リスクも少し上がる事になるがこの位なら許容範囲だといえた。
彼に次の指示を与える。

「…ところでさっきの風竜はどうしたんです?」

目的だった話を終えてから、僕はそう尋ねる。
彼は珍しく照れたような仕草を見せた。

「レコンキスタの貴族の一人が所有していたものです。これ以外に金目の物が無かったんで盗んできました。ハハハ」
「良く乗せてもらえましたね。乗り手を選ぶという話でしたが」
「父のお陰です。家が没落する前は代々竜騎士の家系でしたから…勿論後始末はつけてあります。
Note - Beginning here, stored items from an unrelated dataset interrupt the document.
-- ==== Sys2Proof/Machine/Access.lean ====
section
/-! DEFINITION. Loads and stores of the OS cores through the physical address map (01 R17 to R19, R24; 00 R5, R10; 07 R222, R244; 09 R290;
12 R342; 14 R397; 18 R495, R498). -/
namespace Sys2Proof.Machine

/-- The parts of an access, each within one sector, or one 8-byte word of the guest window: address, length, place in the data. -/
def accessParts : Nat → Nat → Nat → Nat → Nat → List (Nat × Nat × Nat)
  | 0, _, _, _, _ => []
  | f + 1, unit, pa, n, at_ =>
    if n = 0 then []
    else let k := min n (unit - pa % unit); (pa, k, at_) :: accessParts f unit (pa + k) (n - k) (at_ + k)
/-- A core that holds a stook of a group with a tenant key (R495). -/
def holdsKeyed (s : State) (n : Nat) : Bool :=
  (s.core n).stooks.any (fun e => match tfind s.pel.runs e.2.launch.toNat with | some r => groupSlot s r.group != 0 | none => false)
/-- A tilth slot offset that an OS core reaches: scratchpad of a core that is not fused off and holds no keyed stook (R5, R18, R244, R495). -/
def tilthReach (s : State) (n off : Nat) : Bool := coreFitted s n && decide (off < padSize (s.core n)) && !holdsKeyed s n
/-- A part of a load or a store at an address that returns zero, or discards: reserved ranges (R342), and tilth that no OS core reaches. -/
def blocked (s : State) (pa : Nat) : Bool :=
  reservedPa s pa || (match place s pa with | .tilth n off => !tilthReach s n off | _ => false)
/-- A tilth slot of a quarter in headland or reset: the access returns retry-later, and the OS core issues it again (R464). -/
def tilthWaits (s : State) (pa : Nat) : Bool :=
  match place s pa with | .tilth n _ => decide ((s.quarter (n / 64)).st = 1 ∨ (s.quarter (n / 64)).st = 2) | _ => false
/-- Add loaded bytes to the data that the OS core receives. -/
def osData (k at_ : Nat) (b : List Byte) (psn : Bool) (s : State) : State :=
  let x := s.osCore k
  s.setOs k { x with data := x.data + BitVec.ofNat 512 (leNat b * 2 ^ (8 * at_)), poison := x.poison || psn }
/-- The OS core awaits a part of its load. -/
def osAwait (k key off n at_ : Nat) (s : State) : State :=
  let x := s.osCore k
  s.setOs k { x with await := x.await ++ [(key, off, n, at_)] }
/-- A request to the guest die for one 8-byte word (R290): the bytes of a WRITE that the store does not give are a free value. -/
def guestAsk (k off : Nat) (write : Bool) (b : List Byte) (n at_ : Nat) (s : State) : State :=
  let g := s.guest
  let o : GuestOut := { tag := g.nextTag, write := write, core := k, since := now s }
  let s1 := { s with guest := { g with outReqs := g.outReqs ++ [o], nextTag := (g.nextTag + 1) % 2 ^ 16 } }
  let w := off / 8 * 8
  if write then
    let full := decide (b.length = 8)
    let word := if full then b else splice (natLE 8 (Config.guestFill s.free)) (off % 8) b
    guestSend (flitBody 2 1 g.nextTag 0 false w word) { s1 with free := if full then s.free else s.free + 1 }
  else guestSend (flitBody 1 1 g.nextTag 0 false w []) (osAwait k (2 ^ 48 + g.nextTag) (off % 8) n at_ s1)
/-- One part of a load. -/
def osLoad (k : Nat) (p : Nat × Nat × Nat) (s : State) : State :=
  let (pa, n, at_) := p
  if blocked s pa then logStray (0x10 + k) pa n false s
  else match place s pa with
    | .hub off => let d := stRead 8 s.mem.hub off n; osData k at_ d.1 d.2 s
    | .tilth c off => let d := stRead 8 s.mem.tilth (c * 0x20_0000 + off) n; osData k at_ d.1 d.2 s
    | .guest off => guestAsk k off false [] n at_ s
    | _ => sendReqs (extReads s (.os k) 0 pa n) (osAwait k (pa / 64 * 64) (pa % 64) n at_ s)
/-- One part of a store. -/
def osStore (k : Nat) (v : Nat) (p : Nat × Nat × Nat) (s : State) : State :=
  let (pa, n, at_) := p
  let b := natLE n (v / 2 ^ (8 * at_))
  if blocked s pa then logStray (0x10 + k) pa n true s
  else match place s pa with
    | .hub _ => cohWrite s none 2 0 pa b false
    | .tilth _ _ => cohWrite s none 2 0 pa b false
    | .guest off => guestAsk k off true b n at_ s
    | _ => sendReqs (extWrites s (.os k) 0 pa b false) s
/-- The access to control space: one register, or a part of a readout. -/
def osCtrl (k : Nat) (write : Bool) (off width v : Nat) (s : State) : State :=
  if write then ctrlWrite (0x10 + k) off width v s
  else
    let r := ctrlRead s off width
    let s1 := if r.2 then logStray (0x10 + k) (ctrlBase + off) width false s else readClears off width s
    osData k 0 (natLE width r.1) false s1
/-- The access reads the stored word of its first byte, with the wrong bits that err gives, where that is a word of hub SRAM or of scratch that
it reaches; a store that writes the whole word reads none (log 19). -/
def osFound (write : Bool) (addr width err : Nat) (s : State) : State :=
  if blocked s addr || (write && decide (addr % 8 = 0) && decide (8 ≤ width)) then s
  else match place s addr with
    | .hub off => demandHub (off / 8) err s
    | .tilth n off => demandTilth (n * 0x4_0000 + off / 8) err s
    | _ => s
/-- A load that meets an uncorrectable word of hub SRAM (Table 11-3). -/
def osHubFault (write : Bool) (addr err : Nat) (s : State) : Bool :=
  !write && !blocked s addr && (match place s addr with
    | .hub off => s.mem.hub.wr.contains (off / 8) && !s.mem.hub.psn.contains (off / 8) && secdedRead (leNat (mread s.mem.hub.bytes (off / 8 * 8) 8)) (bits err 71 0) == .bad
    | _ => false)
/-- OS_CORE_ACCESS (R17 to R19): a load or a store of an OS core that awaits no earlier load. An address outside every range raises an access
fault, and so does a load that meets an uncorrectable word of hub SRAM (Table 11-3). The granary's parts, and the guest die's, are answered
later. With 256 requests to the guest die outstanding, the access waits (R290). -/
def execOsCoreAccess (core : Nat) (write : Bool) (addr width : Nat) (v : BitVec 512) (err : BitVec 78) (s : State) : Out :=
  let x := s.osCore core
  let unit := match place s addr with | .guest _ => 8 | _ => 64
  let ps := accessParts 9 unit addr width 0
  let s1 := s.setOs core { data := if write then x.data else 0, fault := false, poison := false, await := [] }
  let full := ps.any (fun p => match place s p.1 with | .guest _ => true | _ => false) && decide (256 < s.guest.outReqs.length + ps.length)
  evt (inService s && decide (core < 16) && x.await.isEmpty && !full && oneCopy (bits err.toNat 77 72)) s
    (match place s addr with
     | .ctrl off => osCtrl core write off width v.toNat s1
     | _ =>
       if ps.any (fun p => place s p.1 == .none) then s.setOs core { x with fault := true }
       else if ps.any (fun p => tilthWaits s p.1) then bump 0x00D0_0218 1 s
       else if osHubFault write addr err.toNat s then osFound write addr width err.toNat (s.setOs core { x with fault := true })
       else if write then ps.foldl (fun a p => osStore core v.toNat p a) (osFound write addr width err.toNat s1)
       else ps.foldl (fun a p => osLoad core p a) (osFound write addr width err.toNat s1))

end Sys2Proof.Machine
end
誰に与えましょうか?」

感心する僕に、懐かしむような表情で語る彼に、僕はその竜を与えることにした。

「それは君が管理してください」
「いいんですか!?」

驚く彼に僕はわざとらしいなと軽く笑い返してから、頷いた。
少し離れた場所でゴールドエクスペリエンスの目で見た風竜は彼の事を案じていた。

「ええ、君を相棒と認めているようですからね…その代わり、極力目立たないようにゲルマニアかロマリア、ガリアで良い孤児院を探すよう手を回して置いてください」
「孤児院を?」
「ええ、そこで次の世代を育てます」
「ということは…」

僕は頷き返した。

「貴族との混血児には魔法も教えることになるでしょうね」
「は、はい!」

少し、急がなければならない。
喜び勇んで風竜を飛び立たせる彼を見送ってから、僕は風呂に向かった。
その後にレコンキスタに動きがあり、一月以内に開戦することがわかるとは予想していなかった。